| THE TASK |
Only the lines below, from the one with "plane, pattern. -/" through the one with "def mayTouch (e", are to be written out, exactly.

| RECORDS SHOWN |
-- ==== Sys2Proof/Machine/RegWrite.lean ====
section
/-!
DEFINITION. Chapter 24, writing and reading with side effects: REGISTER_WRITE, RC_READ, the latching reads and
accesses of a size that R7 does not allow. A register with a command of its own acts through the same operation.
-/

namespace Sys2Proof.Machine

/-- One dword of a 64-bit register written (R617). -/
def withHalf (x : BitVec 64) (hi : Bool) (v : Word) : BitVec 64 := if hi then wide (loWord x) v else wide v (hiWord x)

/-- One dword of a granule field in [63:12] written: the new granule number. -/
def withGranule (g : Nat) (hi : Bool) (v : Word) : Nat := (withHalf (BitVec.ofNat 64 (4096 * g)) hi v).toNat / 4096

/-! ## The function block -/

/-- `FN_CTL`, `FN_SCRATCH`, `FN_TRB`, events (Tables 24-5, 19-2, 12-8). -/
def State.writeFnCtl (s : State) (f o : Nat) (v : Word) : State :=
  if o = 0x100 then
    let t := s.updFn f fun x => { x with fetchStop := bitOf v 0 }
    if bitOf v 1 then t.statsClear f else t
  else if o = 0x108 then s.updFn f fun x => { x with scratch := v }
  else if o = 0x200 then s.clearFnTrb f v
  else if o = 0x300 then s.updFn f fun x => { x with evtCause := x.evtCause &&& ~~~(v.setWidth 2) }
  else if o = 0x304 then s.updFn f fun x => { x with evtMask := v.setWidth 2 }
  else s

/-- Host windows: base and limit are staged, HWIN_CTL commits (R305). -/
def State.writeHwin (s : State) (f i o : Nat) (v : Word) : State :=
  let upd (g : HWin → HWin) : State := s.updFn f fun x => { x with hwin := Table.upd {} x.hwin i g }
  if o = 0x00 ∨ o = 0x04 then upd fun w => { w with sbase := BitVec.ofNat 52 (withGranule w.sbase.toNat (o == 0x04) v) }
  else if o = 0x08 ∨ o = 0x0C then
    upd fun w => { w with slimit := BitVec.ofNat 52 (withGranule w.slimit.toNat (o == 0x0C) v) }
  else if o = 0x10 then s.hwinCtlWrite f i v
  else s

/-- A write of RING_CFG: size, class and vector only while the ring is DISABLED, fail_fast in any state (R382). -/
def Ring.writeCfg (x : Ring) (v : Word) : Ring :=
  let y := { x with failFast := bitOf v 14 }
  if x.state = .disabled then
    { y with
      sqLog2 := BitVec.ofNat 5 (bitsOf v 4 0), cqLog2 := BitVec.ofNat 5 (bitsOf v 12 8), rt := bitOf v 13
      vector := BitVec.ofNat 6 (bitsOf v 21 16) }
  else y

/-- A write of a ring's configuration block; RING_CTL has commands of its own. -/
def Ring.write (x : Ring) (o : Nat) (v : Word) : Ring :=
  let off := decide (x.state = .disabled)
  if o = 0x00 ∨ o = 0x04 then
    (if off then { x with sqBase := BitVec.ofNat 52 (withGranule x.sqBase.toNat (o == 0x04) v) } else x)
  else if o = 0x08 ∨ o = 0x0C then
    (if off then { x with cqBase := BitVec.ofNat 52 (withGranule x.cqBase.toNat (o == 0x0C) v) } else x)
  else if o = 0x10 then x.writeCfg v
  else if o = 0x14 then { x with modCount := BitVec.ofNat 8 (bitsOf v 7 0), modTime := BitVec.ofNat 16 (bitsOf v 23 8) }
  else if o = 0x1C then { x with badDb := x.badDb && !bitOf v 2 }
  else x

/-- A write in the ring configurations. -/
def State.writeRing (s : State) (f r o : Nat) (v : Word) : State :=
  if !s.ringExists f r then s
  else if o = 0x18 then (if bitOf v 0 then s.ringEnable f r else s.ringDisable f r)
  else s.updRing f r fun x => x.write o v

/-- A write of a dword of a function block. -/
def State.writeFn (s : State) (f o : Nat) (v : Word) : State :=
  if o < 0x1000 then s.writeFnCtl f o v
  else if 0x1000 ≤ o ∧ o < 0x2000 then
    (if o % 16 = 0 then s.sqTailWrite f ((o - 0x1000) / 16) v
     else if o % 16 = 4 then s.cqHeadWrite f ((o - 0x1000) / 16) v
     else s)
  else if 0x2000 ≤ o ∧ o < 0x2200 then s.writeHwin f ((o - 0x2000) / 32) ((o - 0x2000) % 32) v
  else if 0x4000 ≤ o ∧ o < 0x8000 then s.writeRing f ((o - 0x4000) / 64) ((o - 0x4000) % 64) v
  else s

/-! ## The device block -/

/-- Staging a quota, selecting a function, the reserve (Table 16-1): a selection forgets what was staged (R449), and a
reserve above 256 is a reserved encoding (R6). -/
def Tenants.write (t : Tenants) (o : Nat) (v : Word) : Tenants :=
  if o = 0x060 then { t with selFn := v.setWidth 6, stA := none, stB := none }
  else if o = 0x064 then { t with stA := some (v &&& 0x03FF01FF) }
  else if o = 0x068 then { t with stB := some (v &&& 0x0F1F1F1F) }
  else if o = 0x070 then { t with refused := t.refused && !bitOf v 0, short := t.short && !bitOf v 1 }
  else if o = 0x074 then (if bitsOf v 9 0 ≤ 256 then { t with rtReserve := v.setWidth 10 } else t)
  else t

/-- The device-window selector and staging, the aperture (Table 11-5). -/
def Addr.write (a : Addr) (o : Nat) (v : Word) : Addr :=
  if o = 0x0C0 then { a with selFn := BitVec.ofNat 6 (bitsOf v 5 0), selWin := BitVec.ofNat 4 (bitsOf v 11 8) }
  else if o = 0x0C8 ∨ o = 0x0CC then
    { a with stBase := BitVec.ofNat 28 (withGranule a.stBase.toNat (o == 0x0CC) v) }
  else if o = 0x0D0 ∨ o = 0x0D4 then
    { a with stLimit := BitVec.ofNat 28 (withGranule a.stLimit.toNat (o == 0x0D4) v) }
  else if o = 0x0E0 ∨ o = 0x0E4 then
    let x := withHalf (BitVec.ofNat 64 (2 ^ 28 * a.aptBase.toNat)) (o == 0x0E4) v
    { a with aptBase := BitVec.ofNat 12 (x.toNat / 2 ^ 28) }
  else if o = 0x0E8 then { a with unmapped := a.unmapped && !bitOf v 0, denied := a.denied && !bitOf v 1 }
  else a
* * *
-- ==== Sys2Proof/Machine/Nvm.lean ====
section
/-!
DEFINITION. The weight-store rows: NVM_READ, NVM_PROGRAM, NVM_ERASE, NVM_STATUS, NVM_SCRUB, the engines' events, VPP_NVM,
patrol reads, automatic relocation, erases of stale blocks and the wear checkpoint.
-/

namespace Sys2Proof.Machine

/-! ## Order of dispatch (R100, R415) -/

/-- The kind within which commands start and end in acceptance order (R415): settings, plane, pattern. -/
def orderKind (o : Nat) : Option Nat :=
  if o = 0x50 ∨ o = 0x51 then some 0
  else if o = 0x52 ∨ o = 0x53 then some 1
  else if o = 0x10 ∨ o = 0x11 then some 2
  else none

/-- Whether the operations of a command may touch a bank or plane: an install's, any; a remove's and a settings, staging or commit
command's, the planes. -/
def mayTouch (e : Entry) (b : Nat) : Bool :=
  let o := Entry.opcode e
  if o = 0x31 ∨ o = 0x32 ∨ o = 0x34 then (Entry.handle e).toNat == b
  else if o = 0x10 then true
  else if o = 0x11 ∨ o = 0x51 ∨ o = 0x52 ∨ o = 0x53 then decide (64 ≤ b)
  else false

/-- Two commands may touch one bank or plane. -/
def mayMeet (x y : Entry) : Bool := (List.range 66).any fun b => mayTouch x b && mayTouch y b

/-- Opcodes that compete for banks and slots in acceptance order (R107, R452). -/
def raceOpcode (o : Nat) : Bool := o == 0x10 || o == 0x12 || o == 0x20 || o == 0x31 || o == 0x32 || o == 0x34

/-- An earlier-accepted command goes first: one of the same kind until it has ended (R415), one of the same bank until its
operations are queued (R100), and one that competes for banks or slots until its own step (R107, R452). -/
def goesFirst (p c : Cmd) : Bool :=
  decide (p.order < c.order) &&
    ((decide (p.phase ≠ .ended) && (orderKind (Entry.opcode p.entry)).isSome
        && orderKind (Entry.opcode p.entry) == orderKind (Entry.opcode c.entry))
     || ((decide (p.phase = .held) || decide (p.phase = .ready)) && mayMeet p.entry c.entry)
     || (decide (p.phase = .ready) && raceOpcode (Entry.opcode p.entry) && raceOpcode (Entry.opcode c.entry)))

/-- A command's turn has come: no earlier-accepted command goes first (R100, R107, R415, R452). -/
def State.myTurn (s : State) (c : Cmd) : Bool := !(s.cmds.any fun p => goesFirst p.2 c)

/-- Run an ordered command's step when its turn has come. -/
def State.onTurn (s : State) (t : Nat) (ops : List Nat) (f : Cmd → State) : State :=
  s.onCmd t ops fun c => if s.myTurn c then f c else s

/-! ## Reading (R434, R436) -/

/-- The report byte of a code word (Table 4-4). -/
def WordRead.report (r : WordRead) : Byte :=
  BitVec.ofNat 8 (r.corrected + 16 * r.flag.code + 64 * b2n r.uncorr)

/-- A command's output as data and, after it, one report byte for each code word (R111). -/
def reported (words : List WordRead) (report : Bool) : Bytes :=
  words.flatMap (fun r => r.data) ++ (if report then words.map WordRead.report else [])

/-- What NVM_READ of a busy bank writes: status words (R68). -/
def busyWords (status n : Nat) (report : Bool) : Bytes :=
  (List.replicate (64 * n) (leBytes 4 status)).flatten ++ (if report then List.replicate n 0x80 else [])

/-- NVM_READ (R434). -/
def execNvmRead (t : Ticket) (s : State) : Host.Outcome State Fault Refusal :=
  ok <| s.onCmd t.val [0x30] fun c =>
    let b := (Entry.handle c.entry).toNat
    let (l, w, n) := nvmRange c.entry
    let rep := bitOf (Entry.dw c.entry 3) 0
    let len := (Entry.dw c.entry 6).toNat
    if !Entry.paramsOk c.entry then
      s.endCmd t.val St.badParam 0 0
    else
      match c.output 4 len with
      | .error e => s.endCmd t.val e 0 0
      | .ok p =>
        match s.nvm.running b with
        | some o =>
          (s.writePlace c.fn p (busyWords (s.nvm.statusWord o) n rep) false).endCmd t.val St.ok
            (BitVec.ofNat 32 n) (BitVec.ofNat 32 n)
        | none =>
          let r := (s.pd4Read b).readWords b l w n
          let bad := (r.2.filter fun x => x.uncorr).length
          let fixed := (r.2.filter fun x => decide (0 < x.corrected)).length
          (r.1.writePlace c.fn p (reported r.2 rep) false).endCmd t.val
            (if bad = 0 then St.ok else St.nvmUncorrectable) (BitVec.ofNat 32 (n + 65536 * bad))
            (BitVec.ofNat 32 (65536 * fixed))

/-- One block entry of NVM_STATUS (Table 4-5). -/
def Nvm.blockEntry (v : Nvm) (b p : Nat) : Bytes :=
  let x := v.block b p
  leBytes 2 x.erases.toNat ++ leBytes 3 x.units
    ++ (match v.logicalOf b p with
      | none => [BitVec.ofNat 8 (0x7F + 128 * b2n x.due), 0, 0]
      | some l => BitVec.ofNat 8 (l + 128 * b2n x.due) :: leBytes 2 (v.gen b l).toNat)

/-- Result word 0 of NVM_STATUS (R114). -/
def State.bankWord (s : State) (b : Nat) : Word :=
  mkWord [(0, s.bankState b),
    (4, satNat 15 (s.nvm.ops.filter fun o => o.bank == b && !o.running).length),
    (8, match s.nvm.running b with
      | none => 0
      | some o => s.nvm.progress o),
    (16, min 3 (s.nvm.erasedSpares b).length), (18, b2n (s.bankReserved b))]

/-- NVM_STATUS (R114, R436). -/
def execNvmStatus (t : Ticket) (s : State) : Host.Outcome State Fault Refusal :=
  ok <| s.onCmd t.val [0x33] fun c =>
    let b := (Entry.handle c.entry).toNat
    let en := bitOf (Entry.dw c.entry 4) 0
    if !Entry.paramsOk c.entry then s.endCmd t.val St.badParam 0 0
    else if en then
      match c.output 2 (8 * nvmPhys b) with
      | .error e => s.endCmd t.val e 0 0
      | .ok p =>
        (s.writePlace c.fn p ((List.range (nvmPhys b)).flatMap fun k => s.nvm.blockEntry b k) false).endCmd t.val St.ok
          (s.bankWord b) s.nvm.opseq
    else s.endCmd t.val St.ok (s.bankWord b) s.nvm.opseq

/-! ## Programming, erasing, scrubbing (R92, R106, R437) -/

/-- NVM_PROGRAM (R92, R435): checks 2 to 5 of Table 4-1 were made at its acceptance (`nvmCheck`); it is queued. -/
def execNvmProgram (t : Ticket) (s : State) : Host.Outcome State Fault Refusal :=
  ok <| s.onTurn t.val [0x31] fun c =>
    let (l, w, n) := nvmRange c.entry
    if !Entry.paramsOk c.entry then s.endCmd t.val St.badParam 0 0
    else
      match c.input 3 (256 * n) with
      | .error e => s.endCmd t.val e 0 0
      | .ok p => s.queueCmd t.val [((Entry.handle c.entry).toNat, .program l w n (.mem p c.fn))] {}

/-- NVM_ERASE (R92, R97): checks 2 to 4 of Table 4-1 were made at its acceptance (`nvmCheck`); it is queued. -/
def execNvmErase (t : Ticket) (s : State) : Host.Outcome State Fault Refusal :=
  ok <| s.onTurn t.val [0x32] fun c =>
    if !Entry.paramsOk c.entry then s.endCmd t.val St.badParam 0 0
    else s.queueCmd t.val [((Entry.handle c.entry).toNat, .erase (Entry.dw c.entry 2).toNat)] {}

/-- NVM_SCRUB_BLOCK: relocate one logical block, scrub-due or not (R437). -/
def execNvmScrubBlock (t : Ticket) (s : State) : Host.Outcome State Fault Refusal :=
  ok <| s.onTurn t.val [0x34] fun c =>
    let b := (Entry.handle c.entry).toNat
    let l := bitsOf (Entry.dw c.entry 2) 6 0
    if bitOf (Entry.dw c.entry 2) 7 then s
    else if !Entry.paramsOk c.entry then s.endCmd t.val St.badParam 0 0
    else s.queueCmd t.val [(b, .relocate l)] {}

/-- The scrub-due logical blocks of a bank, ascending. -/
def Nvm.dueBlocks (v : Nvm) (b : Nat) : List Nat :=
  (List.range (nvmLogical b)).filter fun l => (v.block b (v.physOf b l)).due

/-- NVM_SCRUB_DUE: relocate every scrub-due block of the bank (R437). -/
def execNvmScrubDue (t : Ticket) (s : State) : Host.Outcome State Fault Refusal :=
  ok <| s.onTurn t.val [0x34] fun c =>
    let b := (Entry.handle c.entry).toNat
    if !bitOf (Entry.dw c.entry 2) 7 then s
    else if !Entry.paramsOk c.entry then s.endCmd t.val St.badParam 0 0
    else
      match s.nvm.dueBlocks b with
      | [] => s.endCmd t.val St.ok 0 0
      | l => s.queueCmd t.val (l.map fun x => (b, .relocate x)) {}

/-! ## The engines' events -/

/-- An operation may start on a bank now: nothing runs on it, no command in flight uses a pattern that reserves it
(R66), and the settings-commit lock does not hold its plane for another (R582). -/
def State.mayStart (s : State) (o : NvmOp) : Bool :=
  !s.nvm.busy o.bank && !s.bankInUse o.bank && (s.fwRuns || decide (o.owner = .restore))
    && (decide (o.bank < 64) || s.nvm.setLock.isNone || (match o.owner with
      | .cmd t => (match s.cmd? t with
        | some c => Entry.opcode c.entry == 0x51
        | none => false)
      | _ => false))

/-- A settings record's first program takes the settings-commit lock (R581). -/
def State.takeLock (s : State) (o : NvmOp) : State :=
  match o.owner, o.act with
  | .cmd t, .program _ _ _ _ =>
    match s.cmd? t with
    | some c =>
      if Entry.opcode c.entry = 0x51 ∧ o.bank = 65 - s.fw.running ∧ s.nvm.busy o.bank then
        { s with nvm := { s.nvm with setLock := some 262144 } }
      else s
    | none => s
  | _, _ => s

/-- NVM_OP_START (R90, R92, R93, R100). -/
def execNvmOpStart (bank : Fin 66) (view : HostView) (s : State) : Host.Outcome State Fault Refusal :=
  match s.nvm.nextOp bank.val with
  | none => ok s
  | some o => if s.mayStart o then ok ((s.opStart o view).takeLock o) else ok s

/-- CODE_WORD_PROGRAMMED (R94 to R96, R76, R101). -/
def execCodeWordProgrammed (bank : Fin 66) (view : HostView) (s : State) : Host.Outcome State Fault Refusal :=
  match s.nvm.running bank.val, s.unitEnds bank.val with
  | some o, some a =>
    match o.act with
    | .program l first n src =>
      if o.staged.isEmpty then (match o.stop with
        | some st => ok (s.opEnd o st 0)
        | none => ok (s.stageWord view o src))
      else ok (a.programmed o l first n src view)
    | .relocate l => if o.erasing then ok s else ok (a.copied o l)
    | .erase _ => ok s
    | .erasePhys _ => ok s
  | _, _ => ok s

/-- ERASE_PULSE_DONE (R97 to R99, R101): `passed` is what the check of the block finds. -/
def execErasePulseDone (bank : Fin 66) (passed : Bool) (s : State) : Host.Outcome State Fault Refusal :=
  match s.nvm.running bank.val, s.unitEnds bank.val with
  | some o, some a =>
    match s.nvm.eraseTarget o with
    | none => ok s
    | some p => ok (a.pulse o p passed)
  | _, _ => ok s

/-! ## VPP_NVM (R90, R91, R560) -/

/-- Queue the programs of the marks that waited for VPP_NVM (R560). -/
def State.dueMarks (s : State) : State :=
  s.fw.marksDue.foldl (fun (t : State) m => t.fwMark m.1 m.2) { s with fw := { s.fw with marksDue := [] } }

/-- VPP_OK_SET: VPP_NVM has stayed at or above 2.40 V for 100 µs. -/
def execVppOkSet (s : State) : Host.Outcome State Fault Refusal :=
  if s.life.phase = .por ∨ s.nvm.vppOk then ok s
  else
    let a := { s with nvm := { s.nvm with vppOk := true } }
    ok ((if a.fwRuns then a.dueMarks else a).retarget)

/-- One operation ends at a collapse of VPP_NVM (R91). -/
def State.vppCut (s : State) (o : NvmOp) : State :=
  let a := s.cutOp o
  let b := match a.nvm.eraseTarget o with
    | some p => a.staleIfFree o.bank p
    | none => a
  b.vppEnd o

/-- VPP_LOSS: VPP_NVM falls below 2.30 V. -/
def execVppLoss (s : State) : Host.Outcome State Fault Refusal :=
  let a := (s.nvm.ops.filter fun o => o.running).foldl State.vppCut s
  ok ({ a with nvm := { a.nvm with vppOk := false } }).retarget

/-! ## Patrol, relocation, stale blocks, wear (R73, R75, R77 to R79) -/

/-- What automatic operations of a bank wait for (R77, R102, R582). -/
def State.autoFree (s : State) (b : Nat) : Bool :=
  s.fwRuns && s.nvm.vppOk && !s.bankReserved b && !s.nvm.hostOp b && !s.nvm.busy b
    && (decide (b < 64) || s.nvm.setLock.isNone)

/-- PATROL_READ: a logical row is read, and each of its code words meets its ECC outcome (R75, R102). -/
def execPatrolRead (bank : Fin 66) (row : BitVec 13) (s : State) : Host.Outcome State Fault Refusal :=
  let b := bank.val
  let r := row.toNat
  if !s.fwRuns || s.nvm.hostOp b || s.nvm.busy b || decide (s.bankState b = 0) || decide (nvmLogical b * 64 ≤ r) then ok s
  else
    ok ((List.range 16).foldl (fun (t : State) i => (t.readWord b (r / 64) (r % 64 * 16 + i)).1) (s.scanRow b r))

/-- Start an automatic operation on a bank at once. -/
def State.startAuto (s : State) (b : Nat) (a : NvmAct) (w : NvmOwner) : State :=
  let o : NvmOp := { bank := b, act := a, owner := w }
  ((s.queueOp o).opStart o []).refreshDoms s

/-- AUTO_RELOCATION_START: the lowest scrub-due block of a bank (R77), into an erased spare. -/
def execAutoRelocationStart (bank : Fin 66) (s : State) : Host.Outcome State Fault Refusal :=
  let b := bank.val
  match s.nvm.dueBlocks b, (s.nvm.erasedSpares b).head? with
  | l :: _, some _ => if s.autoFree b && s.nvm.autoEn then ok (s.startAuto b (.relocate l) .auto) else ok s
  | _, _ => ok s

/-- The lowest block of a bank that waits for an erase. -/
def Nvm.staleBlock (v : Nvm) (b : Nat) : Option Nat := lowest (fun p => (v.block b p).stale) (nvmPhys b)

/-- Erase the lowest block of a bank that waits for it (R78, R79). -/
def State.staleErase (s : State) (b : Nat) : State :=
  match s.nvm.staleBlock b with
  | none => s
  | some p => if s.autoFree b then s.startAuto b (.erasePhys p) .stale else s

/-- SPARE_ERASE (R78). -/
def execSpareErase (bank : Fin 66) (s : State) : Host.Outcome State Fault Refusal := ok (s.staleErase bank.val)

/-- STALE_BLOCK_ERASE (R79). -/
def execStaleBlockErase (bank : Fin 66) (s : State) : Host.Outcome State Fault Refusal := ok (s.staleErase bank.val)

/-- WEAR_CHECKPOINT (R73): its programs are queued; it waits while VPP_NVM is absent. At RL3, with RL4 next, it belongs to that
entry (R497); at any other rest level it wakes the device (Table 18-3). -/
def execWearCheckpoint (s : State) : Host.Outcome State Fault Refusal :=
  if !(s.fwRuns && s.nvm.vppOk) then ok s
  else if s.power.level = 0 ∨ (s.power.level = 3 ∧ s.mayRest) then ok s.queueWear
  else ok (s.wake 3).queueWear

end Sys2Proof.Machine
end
...
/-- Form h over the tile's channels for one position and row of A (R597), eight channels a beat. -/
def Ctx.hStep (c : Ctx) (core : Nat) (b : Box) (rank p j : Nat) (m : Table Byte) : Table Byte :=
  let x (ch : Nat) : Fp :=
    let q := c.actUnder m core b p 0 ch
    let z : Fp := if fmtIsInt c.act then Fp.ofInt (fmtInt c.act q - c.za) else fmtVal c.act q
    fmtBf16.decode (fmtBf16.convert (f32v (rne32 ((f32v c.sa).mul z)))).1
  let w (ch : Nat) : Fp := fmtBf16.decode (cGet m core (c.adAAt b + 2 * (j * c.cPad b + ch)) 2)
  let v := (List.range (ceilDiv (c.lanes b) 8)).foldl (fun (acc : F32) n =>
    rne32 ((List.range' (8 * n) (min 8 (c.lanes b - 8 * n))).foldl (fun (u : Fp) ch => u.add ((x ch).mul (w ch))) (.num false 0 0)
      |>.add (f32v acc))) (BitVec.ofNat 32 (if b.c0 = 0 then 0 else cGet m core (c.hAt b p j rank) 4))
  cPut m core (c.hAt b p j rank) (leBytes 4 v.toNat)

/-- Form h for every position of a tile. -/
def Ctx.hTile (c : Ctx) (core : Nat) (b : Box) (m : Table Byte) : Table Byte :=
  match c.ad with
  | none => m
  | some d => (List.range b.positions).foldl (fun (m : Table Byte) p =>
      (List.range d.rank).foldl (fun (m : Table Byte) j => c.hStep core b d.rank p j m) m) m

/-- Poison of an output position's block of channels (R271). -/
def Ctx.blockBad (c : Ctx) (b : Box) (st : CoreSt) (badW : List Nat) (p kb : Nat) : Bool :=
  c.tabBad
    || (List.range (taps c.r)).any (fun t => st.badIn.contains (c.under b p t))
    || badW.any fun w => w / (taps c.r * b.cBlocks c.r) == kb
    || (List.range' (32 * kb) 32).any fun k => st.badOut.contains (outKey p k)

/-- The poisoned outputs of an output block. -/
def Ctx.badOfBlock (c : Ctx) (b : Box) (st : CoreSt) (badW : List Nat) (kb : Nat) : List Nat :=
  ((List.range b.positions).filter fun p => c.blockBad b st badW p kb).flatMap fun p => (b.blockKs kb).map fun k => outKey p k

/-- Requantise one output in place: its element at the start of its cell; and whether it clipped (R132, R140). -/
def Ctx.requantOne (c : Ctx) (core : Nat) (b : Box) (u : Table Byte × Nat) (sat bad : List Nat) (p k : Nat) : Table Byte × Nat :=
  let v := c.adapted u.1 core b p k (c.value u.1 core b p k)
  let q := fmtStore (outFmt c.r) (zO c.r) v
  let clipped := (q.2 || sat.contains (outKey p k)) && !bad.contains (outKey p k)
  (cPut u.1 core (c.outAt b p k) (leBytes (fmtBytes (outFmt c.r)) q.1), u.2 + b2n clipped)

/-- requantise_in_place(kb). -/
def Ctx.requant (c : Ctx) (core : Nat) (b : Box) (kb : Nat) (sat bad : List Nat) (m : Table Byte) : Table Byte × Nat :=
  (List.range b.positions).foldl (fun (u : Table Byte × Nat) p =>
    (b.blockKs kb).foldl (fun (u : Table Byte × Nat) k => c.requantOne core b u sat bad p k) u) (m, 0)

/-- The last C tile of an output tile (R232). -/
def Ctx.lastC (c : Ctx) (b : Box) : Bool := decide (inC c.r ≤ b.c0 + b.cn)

| PROBLEM SOLUTION |
/-- The kind within which commands start and end in acceptance order (R415): settings, plane, pattern. -/
def orderKind (o : Nat) : Option Nat :=
  if o = 0x50 ∨ o = 0x51 then some 0
  else if o = 0x52 ∨ o = 0x53 then some 1
  else if o = 0x10 ∨ o = 0x11 then some 2
  else none

/-- Whether the operations of a command may touch a bank or plane: an install's, any; a remove's and a settings, staging or commit
command's, the planes. -/
def mayTouch (e : Entry) (b : Nat) : Bool :=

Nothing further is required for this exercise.